The second bug is forgetting the tool frame. MoveL says the TCP moves straight, not necessarily the flange. If a gripper extends 120 mm from the flange, FK must return the TCP pose after applying the tool offset. A wrong tool frame makes the flange path look correct while the actual tool tip sweeps away from the intended line.
The third bug is solving IK independently for every waypoint. Always pass seed = q_previous, check joint jumps, and prefer solutions near the previous configuration. Industrial controllers care deeply about branch continuity, because a wrist flip halfway through a path can be more dangerous than a small pose residual.
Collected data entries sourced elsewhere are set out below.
/-- The result of each operation but a HOME-WRITE. -/
theorem homePerform_result {x : ReplyBody}
    (h : (i = .homeRead ∧ op.body = .read ∧ ∃ d, readLineTested s.homeStore (indexOf op.line) = (m, d) ∧ x = .fill d) ∨
        (i = .homeDRead ∧ ∃ w, op.body = .direct (.read w) ∧ homeDirectRead s.homeStore op.line w = (m, x)) ∨
        (i = .homeDWrite ∧ ∃ w mask v, op.body = .direct (.write w mask v) ∧
          homeDirectWrite s.homeStore op.line w mask v = (m, x)) ∨
        (i = .homeDAtomic ∧ ∃ w o y z, op.body = .direct (.atomic w o y z) ∧
          homeDirectAtomic s.homeStore op.line w o y z = (m, x))) :
    homePerform s.homeStore op = (m, some x) ∧
      ((i = .homeRead ∧ homeKind op = .read) ∨ (i = .homeWrite ∧ homeKind op = .write) ∨ (i = .homeDRead ∧ homeKind op = .dRead) ∨
        (i = .homeDWrite ∧ homeKind op = .dWrite) ∨ (i = .homeDAtomic ∧ homeKind op = .dAtomic)) := by
  unfold homePerform homeKind
  rcases h with ⟨hi, hb, d, hm, rfl⟩ | ⟨hi, w, hb, hm⟩ | ⟨hi, w, mask, v, hb, hm⟩ | ⟨hi, w, o, y, z, hb, hm⟩ <;>
    simp [hi, hb, hm]

/-- Settles O49: each operation ends at the head of its queue, and its result goes where its requester is. -/
theorem homeOperationDeliversItsResult : Obligations.HomeOperationDeliversItsResult := by
  intro s op rest m hp hr hd hq ends
  refine ⟨fun x hb hm => ?_, fun i x h => ?_⟩
  · have performed : homePerform s.homeStore op = (m, none) := by
      unfold homePerform
      simp [hb, hm]
    have finished : s.count1.finishHome op = { homeEnds s m with homeQueue := rest } :=
      (finishHome_eq performed).trans (popHome_homeEnds hd hq)
    obtain ⟨order, hpre, hs⟩ := settles (s := s) (t := { homeEnds s m with homeQueue := rest }) (atRest_same hr rfl rfl rfl rfl) rfl
    refine ⟨order, hpre, ?_⟩
    rw [exec_home hp hd hq (.inr (.inl ⟨rfl, by simp [homeKind, hb]⟩)), finished, hs]
    rfl
  · obtain ⟨performed, kind⟩ := homePerform_result h
    have run := exec_home hp hd hq kind
    rw [finishHome_eq performed] at run
    intro room
    refine ⟨fun peer => ⟨fun hroom => ?_, fun hroom => ?_⟩, fun t own taken => ?_⟩
    · obtain ⟨order, hpre, hs⟩ := settles (s := s) (t := { homeEnds s m with
        homeQueue := rest
        replies := s.replies ++ [{ addressee := op.requester, line := op.line, body := x, voids := 0 }] })
        (atRest_same hr rfl rfl rfl rfl) rfl
      refine ⟨order, hpre, ?_⟩
      rw [run, deliver_reply hd hq peer (takesReply_iff.2 hroom), hs]
      rfl
    · obtain ⟨order, hpre, hs⟩ := settles (s := s) (t := { homeEnds s m with homeDone := some x })
        (atRest_same hr rfl rfl rfl rfl) rfl
      refine ⟨order, hpre, ?_⟩
      rw [run, deliver_refused peer (fun h => hroom (takesReply_iff.1 h)), hs]
      rfl
    · obtain ⟨matched, atRest, same⟩ := takeReply_taken (b := { homeEnds s m with homeQueue := rest }) hr taken
      have delivered : (homeEnds s m).deliverHome op (some x) = carried { homeEnds s m with homeQueue := rest } t :=
        (if_pos own).trans ((congrArg (fun u : State => u.takeReply op.line x) (popHome_homeEnds hd hq)).trans matched)
      obtain ⟨order, hpre, hs⟩ := settles (s := s) (t := carried { homeEnds s m with homeQueue := rest } t)
        (atRest_same atRest rfl rfl rfl rfl) rfl
      refine ⟨order, hpre, ?_⟩
      rw [run, delivered, hs, same]
      rfl

end Sys2Proof.Proofs.Served
end

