-- ==== Sys2Proof/Proofs/Departures.lean ====
section
/-! PROOFS. The reports of the line array on each channel: what breaks its reservation, what answers its watch, and what moves
it to REFETCH (R9, R10, R147, R148, R150, R159 to R161). -/

namespace Sys2Proof.Proofs.Departures

open Sys2Proof Sys2Proof.Machine Sys2Proof.Proofs.Waiters

variable {s t u : State} {c d : ChanId} {h e : HostEntry} {l : LineAddr} {a : Addr} {v : Word} {p : Addr → Bool}

/-! ### A head completed, as the other channels see it -/

theorem hostTable_complete_ne (hd : c ≠ d) (st : Machine.Status) (data : List Word) :
    (s.complete c st data).hostTable[d] = s.hostTable[d] := by
  have hn : (c : Nat) ≠ d := fun e => hd (Fin.ext e)
  simp [State.complete, State.unwait, State.updateHead, Vector.getElem_set_ne _ _ hn]

theorem head_complete_ne (hd : c ≠ d) (st : Machine.Status) (data : List Word) : (s.complete c st data).head? d = s.head? d := by
  unfold State.head?
  rw [hostTable_complete_ne hd]

theorem conditionalHead_of_head (h : t.head? c = s.head? c) : t.conditionalHead c = s.conditionalHead c := by
  unfold State.conditionalHead
  rw [h]

theorem isWaiting_unwait_ne {who other : Who} (h : who ≠ other) : (s.unwait who).isWaiting other = s.isWaiting other := by
  simp only [State.isWaiting, State.unwait, List.any_filter]
  congr 1
  funext x
  by_cases hx : x.who = other
  · simp [hx, Ne.symm h]
  · simp [hx]

theorem isWaiting_unwait_self (who : Who) : (s.unwait who).isWaiting who = false := by
  simp [State.isWaiting, State.unwait]

theorem isWaiting_complete_ne {who : Who} (hd : Who.chan c ≠ who) (st : Machine.Status) (data : List Word) :
    (s.complete c st data).isWaiting who = s.isWaiting who :=
  isWaiting_unwait_ne (s := s.updateHead c _) hd

theorem complete_reservations (st : Machine.Status) (data : List Word) (r : Vector (Option Addr) 4) :
    State.complete { s with reservations := r } c st data = { s.complete c st data with reservations := r } := rfl

/-! ### Reservations broken (R147, R148, R150) -/

/-- The reservation is to break, and the channel's CONDITIONAL waits for it. -/
def breaks (s : State) (p : Addr → Bool) (c : ChanId) : Bool :=
  s.reservations[c].any p && (s.isWaiting (.chan c) && s.conditionalHead c)

/-- A channel's CONDITIONAL completes FAIL. -/
def fail (s : State) (c : ChanId) : State := s.complete c .fail []

/-- What is left of a channel's reservation. -/
def kept (p : Addr → Bool) (r : Option Addr) : Option Addr := r.filter (fun a => !p a)

theorem set_same (r : Vector (Option Addr) 4) (c : ChanId) : r.set c r[c] = r := by
  ext i hi
  simp

theorem break_step (s : State) (p : Addr → Bool) (c : ChanId) : (if s.reservations[c].any p then s.breakReservation c else s)
    = { (if breaks s p c then fail s c else s) with reservations := s.reservations.set c (kept p s.reservations[c]) } := by
  by_cases hp : s.reservations[c].any p = true
  · have gone : kept p s.reservations[c] = none := by
      unfold kept
      cases hr : s.reservations[c] <;> simp_all
    rw [if_pos hp, gone]
    unfold breaks
    rw [hp, Bool.true_and]
    unfold State.breakReservation
    by_cases hw : (s.isWaiting (.chan c) && s.conditionalHead c) = true
    · rw [if_pos hw]
      exact if_pos hw
    · rw [if_neg hw]
      exact if_neg hw
  · have same : kept p s.reservations[c] = s.reservations[c] := by
      unfold kept
      cases hr : s.reservations[c] <;> simp_all
    have stands : breaks s p c = false := by
      unfold breaks
      rw [Bool.eq_false_iff.2 hp]
      rfl
    rw [if_neg hp, same, set_same, stands]
    rfl

theorem breaks_next (hd : c ≠ d) (r : Vector (Option Addr) 4) (hr : r[d] = s.reservations[d]) (b : Bool) :
    breaks { (if b then fail s c else s) with reservations := r } p d = breaks s p d := by
  have waits : State.isWaiting { (if b then fail s c else s) with reservations := r } (.chan d) = s.isWaiting (.chan d) := by
    cases b
    · rfl
    · exact isWaiting_complete_ne (s := s) (fun e => hd (Who.chan.inj e)) _ _
  have head : State.conditionalHead { (if b then fail s c else s) with reservations := r } d = s.conditionalHead d := by
    cases b
    · rfl
    · exact conditionalHead_of_head (head_complete_ne hd _ _)
  unfold breaks
  rw [waits, head]
  exact congrArg (fun x => x.any p && (s.isWaiting (.chan d) && s.conditionalHead d)) hr

theorem fold_fail_reservations (cs : List ChanId) (s : State) (r : Vector (Option Addr) 4) :
    cs.foldl fail { s with reservations := r } = { cs.foldl fail s with reservations := r } := by
  induction cs generalizing s with
  | nil => rfl
  | cons c cs ih => exact ih (fail s c)

/-- The CONDITIONALs that wait for a reservation that breaks complete; the reservations themselves are left by the test. -/
theorem breakReservations_eq (s : State) (p : Addr → Bool) : s.breakReservations p
    = { (channels.filter (breaks s p)).foldl fail s with reservations := s.reservations.map (kept p) } := by
  have folded : ∀ (cs : List ChanId) (u : State), cs.Nodup → (∀ c ∈ cs, breaks u p c = breaks s p c) →
      cs.foldl (fun s c => if s.reservations[c].any p then s.breakReservation c else s) u
        = { (cs.filter (breaks s p)).foldl fail u with
            reservations := cs.foldl (fun (r : Vector (Option Addr) 4) (c : ChanId) => r.set c (kept p r[c])) u.reservations } := by
    intro cs
    induction cs with
    | nil => exact fun _ _ _ => rfl
    | cons c cs ih =>
      intro u nodup agree
      obtain ⟨fresh, nodup⟩ := List.nodup_cons.1 nodup
      rw [List.foldl_cons, break_step]
      refine (ih _ nodup fun d hd => ?_).trans ?_
      · have hn : c ≠ d := fun e => fresh (e ▸ hd)
        rw [breaks_next hn _ _ (breaks u p c)]
        · exact agree d (by simp [hd])
        · have hv : (c : Nat) ≠ d := fun e => hn (Fin.ext e)
          simp [Vector.getElem_set_ne _ _ hv]
      · rw [fold_fail_reservations, List.foldl_cons, List.filter_cons, ← agree c (by simp)]
        cases breaks u p c <;> rfl
  have all := folded channels s (by decide) fun _ _ => rfl
  rw [foldl_set_eq_map] at all
  exact all

/-! ### One channel among the others -/

/-- A channel's place among the four. -/
theorem channels_split (c : ChanId) : ∃ xs ys, channels = xs ++ c :: ys ∧ c ∉ xs ∧ c ∉ ys := by
  obtain ⟨xs, ys, split⟩ := List.append_of_mem (mem_channels c)
  have nodup : (xs ++ c :: ys).Nodup := split ▸ (by decide)
  rw [List.nodup_append] at nodup
  obtain ⟨-, behind, apart⟩ := nodup
  exact ⟨xs, ys, split, fun h => apart c h c (by simp) rfl, (List.nodup_cons.1 behind).1⟩

theorem foldl_keeps_apart {β : Type} {f : State → ChanId → State} {view : State → β} {cs : List ChanId}
    (keeps : ∀ u, ∀ d ∈ cs, view (f u d) = view u) (s : State) : view (cs.foldl f s) = view s := by
  induction cs generalizing s with
  | nil => rfl
  | cons d cs ih =>
    rw [List.foldl_cons, ih fun u x hx => keeps u x (by simp [hx])]
    exact keeps s d (by simp)

/-- What a fold over the channels leaves of one channel is what its own step leaves. -/
theorem foldl_channel {β : Type} {f : State → ChanId → State} {view : State → β} (c : ChanId)
    (keeps : ∀ u d, d ≠ c → view (f u d) = view u) (s : State) :
    ∃ u, view u = view s ∧ view (channels.foldl f s) = view (f u c) := by
  obtain ⟨xs, ys, split, before, behind⟩ := channels_split c
  refine ⟨xs.foldl f s, foldl_keeps_apart (fun u d hd => keeps u d fun e => before (e ▸ hd)) s, ?_⟩
  rw [split, List.foldl_append, List.foldl_cons]
  exact foldl_keeps_apart (fun u d hd => keeps u d fun e => behind (e ▸ hd)) _

/-! ### What the breaking of reservations leaves of a channel -/

/-- A channel's requests and watch, the latches, and whether the channel waits. -/
def onChannel (c : ChanId) (s : State) : List HostEntry × Option Watch × Vector (Option Latch) 4 × Bool :=
  (s.hostTable[c], s.watches[c], s.latches, s.isWaiting (.chan c))

theorem onChannel_fail_ne (hd : d ≠ c) : onChannel c (fail s d) = onChannel c s := by
  unfold onChannel fail
  rw [hostTable_complete_ne hd, isWaiting_complete_ne fun e => hd (Who.chan.inj e)]
  rfl

theorem onChannel_breakReservations (p : Addr → Bool) (c : ChanId) : ∃ u, onChannel c u = onChannel c s ∧
    onChannel c (s.breakReservations p) = onChannel c (if breaks s p c then fail u c else u) := by
  obtain ⟨u, before, after⟩ := foldl_channel (f := fun u d => if breaks s p d then fail u d else u) (view := onChannel c) c
    (fun u d hd => by
      cases breaks s p d
      · rfl
      · exact onChannel_fail_ne hd) s
  refine ⟨u, before, ?_⟩
  rw [breakReservations_eq, ← after]
  have filtered : (channels.filter (breaks s p)).foldl fail s = channels.foldl (fun u d => if breaks s p d then fail u d else u) s :=
    List.foldl_filter
  rw [← filtered]
  rfl

theorem onChannel_kept (hb : breaks s p c = false) : onChannel c (s.breakReservations p) = onChannel c s := by
  obtain ⟨u, before, after⟩ := onChannel_breakReservations (s := s) p c
  rw [after, hb]
  exact before

/-- The requests of a channel whose one request completes. -/
theorem hostTable_complete (hh : s.hostTable[c] = [h]) (ho : h.isOpen = true) (st : Machine.Status) (data : List Word) :
    (s.complete c st data).hostTable[c] = [{ h with progress := .ready st (s.latchSet c) data }] := by
  simp [State.complete, State.unwait, State.updateHead, hh, mapFirst, ho]

theorem isWaiting_complete (st : Machine.Status) (data : List Word) : (s.complete c st data).isWaiting (.chan c) = false :=
  isWaiting_unwait_self (s := s.updateHead c _) _

theorem onChannel_eq : onChannel c t = onChannel c s ↔ t.hostTable[c] = s.hostTable[c] ∧ t.watches[c] = s.watches[c] ∧
    t.latches = s.latches ∧ t.isWaiting (.chan c) = s.isWaiting (.chan c) := by
  simp only [onChannel, Prod.mk.injEq]
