-- ==== Sys2Proof/Proofs/Resets.lean ====
section
/-! PROOFS. The host reset and its release: what the reset leaves of the line array and the tables, and the posted write queue's
head, looked up again on the station that it leaves (R24, R47, R72, R79, R108, R122, R123, R140, R155, R165). -/

namespace Sys2Proof.Proofs.Resets

open Sys2Proof Sys2Proof.Machine Sys2Proof.Proofs.Updates Sys2Proof.Proofs.Places Sys2Proof.Proofs.Presented
open Sys2Proof.Proofs.Expiries Sys2Proof.Proofs.Passes Sys2Proof.Proofs.Returns Sys2Proof.Proofs.Lookups Sys2Proof.Proofs.Posted

variable {s t u : State} {a : Addr} {v : Word} {l k : LineAddr} {w : WayId} {p : PostedWrite} {ps : List PostedWrite}
  {co : Counters} {turn : Bool} {e : TableEntry} {es : List TableEntry}

/-! ### The release (R123) -/

/-- A maximum over a list, from a start on, is the start or the value of a member, and above them all. -/
theorem foldl_max_place (qs : List PostedWrite) (n : Nat) :
    n ≤ qs.foldl (fun n p => max n (p.place + 1)) n ∧ (∀ q ∈ qs, q.place < qs.foldl (fun n p => max n (p.place + 1)) n) ∧
    (qs.foldl (fun n p => max n (p.place + 1)) n = n ∨ ∃ q ∈ qs, qs.foldl (fun n p => max n (p.place + 1)) n = q.place + 1) := by
  induction qs generalizing n with
  | nil => exact ⟨Nat.le_refl n, List.forall_mem_nil _, .inl rfl⟩
  | cons x xs ih =>
    obtain ⟨start, above, named⟩ := ih (max n (x.place + 1))
    rw [List.foldl_cons]
    refine ⟨by omega, fun q hq => ?_, ?_⟩
    · rcases List.mem_cons.1 hq with rfl | hq
      · omega
      · exact above q hq
    · rcases named with same | ⟨q, hq, same⟩
      · by_cases hn : x.place + 1 ≤ n
        · exact .inl (by omega)
        · exact .inr ⟨x, List.mem_cons_self, by omega⟩
      · exact .inr ⟨q, List.mem_cons_of_mem _ hq, same⟩

theorem placeAfterPosted_named (hn : s.posted ≠ []) : ∃ q ∈ s.posted, s.placeAfterPosted = q.place + 1 := by
  obtain ⟨-, above, same | named⟩ := foldl_max_place s.posted 0
  · obtain ⟨q, hq⟩ := List.exists_mem_of_ne_nil _ hn
    have := above q hq
    omega
  · exact named

theorem exec_hrstReleased (hp : s.porst = false) (hh : s.hrst = true) :
    exec .hrstReleased s = .next { s with hrst := false, now := s.now + 1, nextPlace := s.placeAfterPosted } := by
  show execHrstReleased s = _
  unfold execHrstReleased
  rw [if_neg (by rw [hh]; nofun), if_neg (by rw [hp]; nofun)]
  rfl

/-! ### The ways that are given back (R24, R72) -/

/-- The ways of some entries are given back. -/
def givenBack (es : List TableEntry) (s : State) : State := es.foldl (fun u e => u.freeFillPending e.line) s

theorem givenBack_eq (h : t.lines = s.lines) : givenBack es t = { t with lines := (givenBack es s).lines } := by
  induction es generalizing s t with
  | nil => rw [show givenBack [] s = s from rfl, ← h]; rfl
  | cons e es ih =>
    have freed := freeFillPending_eq h e.line
    have rest := ih (s := s.freeFillPending e.line) (t := t.freeFillPending e.line) (by rw [freed])
    exact rest.trans (by rw [freed]; rfl)

theorem lines_givenBack (h : t.lines = s.lines) : (givenBack es t).lines = (givenBack es s).lines := by
  rw [givenBack_eq h]

/-- What a line's FILL-PENDING way gives back, the other lines do not see. -/
theorem freeFillPending_keeps (h : s.lookup k = some .invalid → k ≠ l) : (s.freeFillPending k).findWay l = s.findWay l ∧
    ∀ w, s.findWay l = some w → (s.freeFillPending k).wayAt l w = s.wayAt l w := by
  unfold State.freeFillPending
  split
  next hk => exact ⟨findWay_dropTag_ne (h hk).symm, fun w hw => wayAt_dropTag_ne (h hk).symm hw⟩
  next => exact ⟨rfl, fun _ _ => rfl⟩

theorem lookup_of_way (hf : t.findWay l = s.findWay l) (hw : ∀ w, s.findWay l = some w → t.wayAt l w = s.wayAt l w) :
    t.lookup l = s.lookup l ∧ t.lineData l = s.lineData l := by
  unfold State.lookup State.lineData
  rw [hf]
  cases h : s.findWay l with
  | none => exact ⟨rfl, rfl⟩
  | some w => exact ⟨congrArg (fun x : Way => some x.state) (hw w h), congrArg Way.data (hw w h)⟩

/-- A line that is not FILL-PENDING stands. -/
theorem givenBack_keeps (h : s.lookup l ≠ some .invalid) :
    (givenBack es s).lookup l = s.lookup l ∧ (givenBack es s).lineData l = s.lineData l := by
  induction es generalizing s with
  | nil => exact ⟨rfl, rfl⟩
  | cons e es ih =>
    obtain ⟨found, way⟩ := freeFillPending_keeps (s := s) (k := e.line) (l := l) (by rintro hk rfl; exact h hk)
    obtain ⟨look, data⟩ := lookup_of_way found way
    obtain ⟨look', data'⟩ := ih (s := s.freeFillPending e.line) (by rwa [look])
    exact ⟨look'.trans look, data'.trans data⟩

theorem order_freeFillPending (i : Fin 32) : (s.freeFillPending l).lines[i].order = s.lines[i].order := by
  unfold State.freeFillPending
  split
  · unfold State.dropTag
    split
    · exact order_setWay _ _ _ _
    · rfl
  · rfl

theorem givenBack_order (i : Fin 32) : (givenBack es s).lines[i].order = s.lines[i].order := by
  induction es generalizing s with
  | nil => rfl
  | cons e es ih => exact ih.trans (order_freeFillPending i)

/-- A line that has one way has none once that way is given back. -/
theorem freeFillPending_gone (one : s.OnePlace) (h : s.lookup l = some .invalid) : (s.freeFillPending l).lookup l = none := by
  obtain ⟨w, hw, -⟩ := Option.map_eq_some_iff.1 h
  have unfound : (s.dropTag l).findWay l = none := by
    unfold State.findWay
    split
    · rfl
    · rw [List.find?_eq_none]
      intro x _ hx
      have hx : ((s.dropTag l).wayAt l x).tag = some l := of_decide_eq_true hx
      rw [dropTag_found hw] at hx
      by_cases same : x = w
      · subst same
        rw [wayAt_setWay_same] at hx
        cases hx
      · rw [wayAt_setWay_other _ (.inr same)] at hx
        exact same (one.way _ _ _ _ hx (findWay_some hw).2)
  unfold State.freeFillPending
  rw [if_pos h]
  unfold State.lookup
  rw [unfound]
  rfl

theorem givenBack_gone (one : s.OnePlace) (h : s.lookup l = some .invalid) (he : e ∈ es) (hl : e.line = l) :
    (givenBack es s).lookup l = none := by
  induction es generalizing s with
  | nil => cases he
  | cons x xs ih =>
    by_cases hx : x.line = l
    · have none_left := freeFillPending_gone one h
      rw [← hx] at none_left ⊢
      exact ((givenBack_keeps (es := xs) (by rw [none_left]; nofun)).1).trans none_left
    · obtain ⟨found, way⟩ := freeFillPending_keeps (s := s) (k := x.line) (l := l) fun _ => hx
      refine ih (Runs.keeps touch_onePlace (freeFillPending_runs x.line) one) ((lookup_of_way found way).1.trans h) ?_
      exact (List.mem_cons.1 he).resolve_left fun hx' => hx (hx' ▸ hl)

/-! ### The reset (R122) -/

/-- The station as a host reset leaves it, before the posted write queue's head is looked up again. -/
def cleared (s : State) : State := { s with
  hrst := true
  lines := (givenBack (s.table.filter s.withdrawn) s).lines
  span := { s.span with putForward := s.claimLeft }
  table := (s.table.filter (fun e => !s.withdrawn e)).map (fun e => { e with waiters := [], orphan := !e.phase.awaiting })
  hostTable := Vector.replicate 4 []
  refused := Vector.replicate 4 none
  readyOrder := []
  latches := Vector.replicate 4 none
  reservations := Vector.replicate 4 none
  watches := Vector.replicate 4 none
  waiting := []
  writebacks := s.writebacks.map (fun e => { e with flush := none })
  out := { completion := none, credit := none } }

theorem exec_hostReset (hp : s.porst = false) :
    exec .hostReset s = .next ({ cleared s with now := s.now + 1 } : State).settle := by
  have lines : givenBack (s.table.filter s.withdrawn) s.count1
      = { s.count1 with lines := (givenBack (s.table.filter s.withdrawn) s).lines } := givenBack_eq rfl
  have reset : s.count1.resetTable = { givenBack (s.table.filter s.withdrawn) s.count1 with
      span := { (givenBack (s.table.filter s.withdrawn) s.count1).span with putForward := s.claimLeft }
      table := (s.table.filter (fun e => !s.withdrawn e)).map (fun e => { e with waiters := [], orphan := !e.phase.awaiting }) } := rfl
  show execHostReset s = _
  unfold execHostReset
  rw [if_neg (by rw [hp]; nofun), reset, lines]
  rfl

/-! ### A station with nothing of the host but its posted writes -/

/-- No head, no claim and no completion; only the posted write queue's head may wait. -/
structure Vacant (co : Counters) (s : State) : Prop where
  hosts : s.hostTable = Vector.replicate 4 []
  reservations : s.reservations = Vector.replicate 4 none
  watches : s.watches = Vector.replicate 4 none
  order : s.readyOrder = []
  counters : s.counters = co
  waiting : ∀ x ∈ s.waiting, x.who = .posted

theorem replicate_at {α : Type} (x : α) (c : ChanId) : (Vector.replicate 4 x)[c] = x := by simp

theorem Vacant.head (h : Vacant co s) (c : ChanId) : s.head? c = none := by
  unfold State.head?
  rw [h.hosts, replicate_at]
  rfl

theorem Vacant.lined (h : Vacant co s) (ht : t = { s with lines := t.lines }) : Vacant co t := by
  rw [ht]
  exact ⟨h.hosts, h.reservations, h.watches, h.order, h.counters, h.waiting⟩

theorem Vacant.breaks_none (h : Vacant co s) (q : Addr → Bool) : s.breakReservations q = s := by
  refine List.foldl_fixed' (fun c => if_neg ?_) channels
  rw [h.reservations, replicate_at]
  nofun

/-- A departure is reported to nobody. -/
theorem Vacant.depart (h : Vacant co s) (l : LineAddr) : s.depart l = s := by
  unfold State.depart
  rw [h.breaks_none]
  refine List.foldl_fixed' (fun c => ?_) channels
  unfold State.watchDepart
  rw [h.watches, replicate_at]

/-- A store is reported to nobody. -/
theorem Vacant.reportStore (h : Vacant co s) (a : Addr) (v : Word) : s.reportStore a v = s := by
  unfold State.reportStore
  rw [h.breaks_none]
  refine List.foldl_fixed' (fun c => ?_) channels
  unfold State.watchStore
  rw [h.watches, replicate_at]

/-- A store reaches the line array alone. -/
theorem Vacant.storeWord (h : Vacant co s) (a : Addr) (v : Word) :
    s.storeWord a v = { s with lines := ((s.writeWay a v).touch (lineOf a)).lines } := by
  have written := writeWay_eq (s := s) (t := s) rfl a v
  have touched := touch_eq (s := s.writeWay a v) (t := s.writeWay a v) rfl (lineOf a)
  have written_touched : (s.writeWay a v).touch (lineOf a) = { s with lines := ((s.writeWay a v).touch (lineOf a)).lines } :=
    touched.trans (by rw [written])
  unfold State.storeWord
  rw [(h.lined written_touched).reportStore]
  exact written_touched

theorem Vacant.storable (h : Vacant co s) (a : Addr) : s.Storable a where
  reservations c hc := by
    rw [h.reservations, replicate_at] at hc
    cases hc
  watches := by
    intro c w hw
    rw [h.watches, replicate_at] at hw
    cases hw

theorem Vacant.stored (h : Vacant co s) (a : Addr) (v : Word) :
    s.stored a v = { s with lines := ((s.writeWay a v).touch (lineOf a)).lines } :=
  (State.storeWord_eq_stored v (h.storable a)).symm.trans (h.storeWord a v)

/-! ### What the lookup of the posted write queue's head keeps -/

theorem vacant_failPosted (h : Vacant co s) (st : Machine.Status) : Vacant co (s.failPosted st) := by
  unfold State.failPosted
  split
  · exact h
  · exact ⟨h.hosts, h.reservations, h.watches, h.order, h.counters, h.waiting⟩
The fourth bug is assuming every Cartesian line is feasible. A reachable start and a reachable goal do not guarantee that the segment between them is reachable. The line can pass through a singularity, a joint limit, a self-collision region, or a forbidden workcell volume. MoveL should fail early with a useful diagnostic: which waypoint failed, what the residual was, and which joint was near its limit.
Conclusion
MoveL is geometrically simple but controller-wise nontrivial: linearly interpolate TCP position, interpolate orientation with SLERP, solve IK continuously at every waypoint, and run FK again to verify straightness. When this is done correctly, you have a practical primitive for precise pick-and-place, probing, glue dispensing, straight welding passes, and any operation where the tool tip must follow a controlled line.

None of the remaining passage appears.